Medicine is the noblest and most humane of the professions, but the section on Medicine is headlined "Your medical school may be suffering from ill health," and it goes on to lament "the sad state of the instructional facilities." Training in medicine is the most exacting, and I know excellent students who drop out because of the physical and nervous demands. There is something wrong in a society which harasses its young physicians. The Stanford Medical School seems to be the most unhappy on campus.

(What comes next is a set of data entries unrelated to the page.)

-- ==== Sys2Proof/Machine/FlowTable.lean ====
section
/-! DEFINITION. The flow table: entries, keys, the update engine with its steps and relocation, learning, ageing and the
commands of FT_CMD (spec/14 R586-R602). -/

namespace Sys2Proof.Machine

/-! ### Entries and keys (R586, R587) -/

/-- Change the flow table. -/
def modFt (f : Ft → Ft) (s : State) : State := { s with ft := f s.ft }

/-- KTYPE of an entry. -/
def ftKtype (w0 : Native) : Nat := bitsOf w0.toNat 68 4

/-- KEY of an entry. -/
def ftKey (w0 : Native) : Nat := w0.toNat % 2 ^ 64

/-- STATIC. -/
def ftStatic (w0 : Native) : Bool := bitAt w0.toNat 66

/-- MOVING. -/
def ftMoving (w0 : Native) : Bool := bitAt w0.toNat 65

/-- Word 0 with MOVING set or cleared. -/
def setMoving (w0 : Native) (b : Bool) : Native := BitVec.ofNat 72 (setBits w0.toNat 65 1 (b2n b))

/-- STAMP of an entry. -/
def ftStamp (w1 : Native) : Nat := bitsOf w1.toNat 56 8

/-- Word 1 with a new STAMP. -/
def setStamp (w1 : Native) (v : Nat) : Native := BitVec.ofNat 72 (setBits w1.toNat 56 8 v)

/-- The nine bytes that a key hashes (R587). -/
def keyBytes (kt key : Nat) : List Nat := (kt * 16) :: (leBytes 8 key).reverse

/-- The first slot of a key's bucket in half 0 or 1. -/
def ftBucket (kt key half : Nat) : Nat :=
  if half = 0 then crc32 (keyBytes kt key) % 2 ^ 14 * 4 else 65536 + crc32c (keyBytes kt key) % 2 ^ 14 * 4

/-- The eight slots of a key: H0 ways 0–3, then H1 ways 0–3. -/
def ftSlots (kt key : Nat) : List Nat :=
  let a := ftBucket kt key 0
  let b := ftBucket kt key 1
  [a, a + 1, a + 2, a + 3, b, b + 1, b + 2, b + 3]

/-- A slot's entry; an unreadable slot matches nothing (R601). -/
def ftAt (s : State) (i : Nat) : Option (Native × Native) :=
  if s.ft.broken.contains i then none else tabFind s.ft.slots i

/-- A slot holds the key. -/
def ftIs (s : State) (kt key i : Nat) : Bool :=
  match ftAt s i with
  | some (w0, _) => ftKtype w0 == kt && ftKey w0 == key
  | none => false

/-- The slots that hold a key. -/
def ftHolding (s : State) (kt key : Nat) : List Nat := (ftSlots kt key).filter (ftIs s kt key)

/-- The slot at which a key is found: the new copy while it moves. EGRESS entries never match (R588, R597). -/
def ftFind (s : State) (kt key : Nat) : Option Nat :=
  if kt = 3 then none
  else
    match ftHolding s kt key with
    | [] => none
    | [i] => some i
    | i :: j :: _ =>
      match s.ft.sw.bind (·.half), s.ft.op.bind (·.half) with
      | some (_, t), _ => if t = i || t = j then some t else some i
      | none, some (_, t) => if t = i || t = j then some t else some i
      | none, none => some i

/-- Write a slot whole; a slot so rewritten is readable again (R601). -/
def ftPut (i : Nat) (e : Native × Native) (s : State) : State :=
  modFt (fun t => { t with slots := tabInsert (tabErase t.slots i) i e, broken := t.broken.filter (fun j => j != i) }) s

/-- Invalidate a slot. -/
def ftClear (i : Nat) (s : State) : State :=
  modFt (fun t => { t with slots := tabErase t.slots i, broken := t.broken.filter (fun j => j != i) }) s

/-- Valid entries, moving copies counted once (FT_STAT.COUNT). -/
def ftCount (s : State) : Nat :=
  let copies := (match s.ft.sw.bind (·.half) with | some _ => 1 | none => 0) +
    (match s.ft.op.bind (·.half) with | some _ => 1 | none => 0)
  s.ft.slots.length - copies

/-! ### Relocation (R590, R591, R599) -/

/-- Slots of the other operation's chain (R599). -/
def ftReserved (x : Option FtOp) : List Nat :=
  match x with
  | none => []
  | some o => o.moves.flatMap (fun m => [m.1, m.2]) ++ (match o.half with | some m => [m.1, m.2] | none => [])

/-- A slot is free for an insert. -/
def ftFree (s : State) (res : List Nat) (i : Nat) : Bool := (tabFind s.ft.slots i).isNone && !res.contains i

/-- The lowest free way of a bucket. -/
def freeWay (s : State) (res : List Nat) (b : Nat) : Option Nat :=
  [b, b + 1, b + 2, b + 3].find? (ftFree s res)

/-- The other bucket of the entry in a slot, when it may move: not static and not of the other operation's chain. -/
def otherBucket (s : State) (res : List Nat) (i : Nat) : Option Nat :=
  match tabFind s.ft.slots i with
  | some (w0, _) =>
    if ftStatic w0 || ftMoving w0 || res.contains i then none
    else some (ftBucket (ftKtype w0) (ftKey w0) (if i < 65536 then 1 else 0))
  | none => none

/-- One depth of the search: each chain, newest slot first, is tried in order. Answers a chain with its free way, or the
chains of the next depth, and the buckets read (R590). -/
def searchLevel (s : State) (res : List Nat) : List (List Nat) → Nat → List (List Nat) →
    (Option (List Nat × Nat) × List (List Nat)) × Nat
  | [], n, acc => ((none, acc), n)
  | c :: t, n, acc =>
    match c with
    | [] => searchLevel s res t n acc
    | i :: _ =>
      match otherBucket s res i with
      | none => searchLevel s res t n acc
      | some b =>
        match freeWay s res b with
        | some f => ((some (c, f), acc), n + 1)
        | none =>
          let next := ([b, b + 1, b + 2, b + 3].filter (fun j => !c.contains j)).map (fun j => j :: c)
          searchLevel s res t (n + 1) (acc ++ next)

/-- Breadth-first search to a depth; answers the chain with its free way and the buckets read. -/
def searchChain (s : State) (res : List Nat) : Nat → List (List Nat) → Nat → Option (List Nat × Nat) × Nat
  | 0, _, n => (none, n)
  | d + 1, cs, n =>
    match searchLevel s res cs n [] with
    | ((some r, _), m) => (some r, m)
    | ((none, next), m) => searchChain s res d next m

/-- The moves of a chain, from its end: each into a free slot (R590). -/
def chainMoves : List Nat → Nat → List (Nat × Nat)
  | [], _ => []
  | i :: t, f => (i, f) :: chainMoves t i

/-- Where a new entry goes. -/
inductive FtPlan where
  | at_ (i : Nat) (moves : List (Nat × Nat)) (evict : Bool)
  | full
  deriving DecidableEq, Repr

/-- The oldest non-static entry of a key's slots, the lowest index winning a tie (R591). -/
def oldest (s : State) (res : List Nat) (l : List Nat) : Option Nat :=
  let age (i : Nat) : Nat := match tabFind s.ft.slots i with | some (_, w1) => (s.ft.epoch + 256 - ftStamp w1) % 256 | none => 0
  let ok := l.filter fun i =>
    !res.contains i && (match tabFind s.ft.slots i with | some (w0, _) => !ftStatic w0 | none => false)
  let top := ok.foldl (fun m i => max m (age i)) 0
  (ok.filter (fun i => age i == top)).foldl (fun m i => match m with | none => some i | some j => some (min i j)) none

/-- The plan of an insert, and the bucket reads it takes (R590, R591). -/
def ftPlan (s : State) (res : List Nat) (kt key : Nat) : FtPlan × Nat :=
  match ftFind s kt key with
  | some i => (.at_ i [] false, 2)
  | none =>
    let a := ftBucket kt key 0
    let b := ftBucket kt key 1
    match freeWay s res a, freeWay s res b with
    | some i, _ => (.at_ i [] false, 2)
    | none, some i => (.at_ i [] false, 2)
    | none, none =>
      match searchChain s res (fld s F.FT_CFG_RDEPTH) ((ftSlots kt key).map (fun i => [i])) 0 with
      | (some (c, f), n) => (.at_ (c.getLast?.getD f) (chainMoves c f) false, 2 + n)
      | (none, n) =>
        match oldest s res (ftSlots kt key) with
        | some i => (.at_ i [] true, 2 + n)
        | none => (.full, 2 + n)

/-! ### Results (FT_RES) -/

/-- FT_RES of a requester: result code, flags, index, new index and entry. -/
def ftResult (req code : Nat) (evict moving : Bool) (idx newidx : Nat) (e : Native × Native) (s : State) : State :=
  let put (w v : Nat) (s : State) : State := setRwordQ .FT_RES req 0 0 w v s
  let w0 := e.1.toNat
  let w1 := e.2.toNat
  put 0 (code * 2 ^ 28 + b2n evict * 2 ^ 27 + b2n moving * 2 ^ 26 + idx % 2 ^ 17)
    (put 1 (newidx % 2 ^ 17) (put 2 (w0 % 2 ^ 32) (put 3 (w0 / 2 ^ 32 % 2 ^ 32) (put 4 (w0 / 2 ^ 64 % 256)
      (put 5 (w1 % 2 ^ 32) (put 6 (w1 / 2 ^ 32 % 2 ^ 32) (put 7 (w1 / 2 ^ 64 % 256) s)))))))

/-- A result without an entry. -/
def ftCode (req code idx : Nat) (s : State) : State := ftResult req code false false idx 0 (0, 0) s

/-- Destination codes an entry may hold (R586). -/
def ftDestOk (w1 : Native) : Bool := decide (bitsOf w1.toNat 69 3 ≤ 5)

/-- KTYPE and key bits are defined (FT_CMD). -/
def ftKeyOk (w0 : Native) : Bool :=
  let k := ftKey w0
  match ftKtype w0 with
  | 1 => bitsOf k 60 4 == 0 && bitsOf k 48 12 < 4096
  | 2 => bitsOf k 56 8 == 0
  | 3 => true
  | _ => false

/-- The other new copy of a moving entry, at its index. -/
def movedTo (s : State) (i : Nat) : Nat :=
  let hit (o : Option FtOp) : Option Nat :=
    match o.bind (·.half) with
    | some (f, t) => if f = i || t = i then some t else none
    | none => none
  ((hit s.ft.sw).orElse (fun _ => hit s.ft.op)).getD i

/-- The lowest-numbered slot with a non-static entry. -/
def firstDynamic (s : State) : Option Nat := (s.ft.slots.find? (fun e => !ftStatic e.2.1)).map Prod.fst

The section on Engineering has a headline about "a new breed of engineer--one with management savvy. Back to business. However, in the old days engineers were proud of the fact that they were roughnecks. This article is illustrated with a picture of seven Stanford students showing reverse discrimination: Two women in front, the first an oriental with a Home Depot pouch on her belt, the other with a QML pouch (never heard of that company). The men, one or two of them colored, are further back, still smiling but less toothily. The caption warms the heart. "Stanford engineering students join forces to build low-cost housing on a Habitat for Humanity site in Redwood City." Our goal is to show them their talents can be used in community service." The two girls are carrying a plank; the men appear to be goofing off. The women seem to have more joie de vivre. Another encouraging note is the stress on engineering in the service of medicine. Alumni are coming back to help in these projects. The article ends with a remark by Professor Boyd Paulson :"This will do more to alter the public's view of engineers than any changes in the university classrooms:" The whole survey could have included a study of the public perception of the professions.
The final section, on Education, illustrates this. When I first came to the United States, Schools of Education were despised by the rest of the faculty (just as later the "soft sciences" were by the "hard" scientists), This was a stupid article, since the future of the nation depends on its children, thus on its educational system. Whether the widespread criticisms of the education unions are justified I do not know, but non-university teachers in general are poorly paid and are now subjected to intolerable harassment from pupils. Nevertheless the profession still attracts people. The heading reads "The ranks of teachers are swelling with former pilots, lobbyists, and lawyers."
WAISers will be struck by the absence in this survey of references to the outside world and to international affairs. Nor is there are survey of Earth Sciences, which tend to have international interests. Nor is there a section on agriculture schools, presumably because the big bucks there are animals, not greenbacks. Finally, America has a remarkable collection of divinity schools, broadly humanistic rather than sectarian. Not a trace of them in this survey. "Where your treasure is, there will your heart be also." Alan Greenspan could have said this, but he didn't. Despite all this, we should be grateful for this professional survey.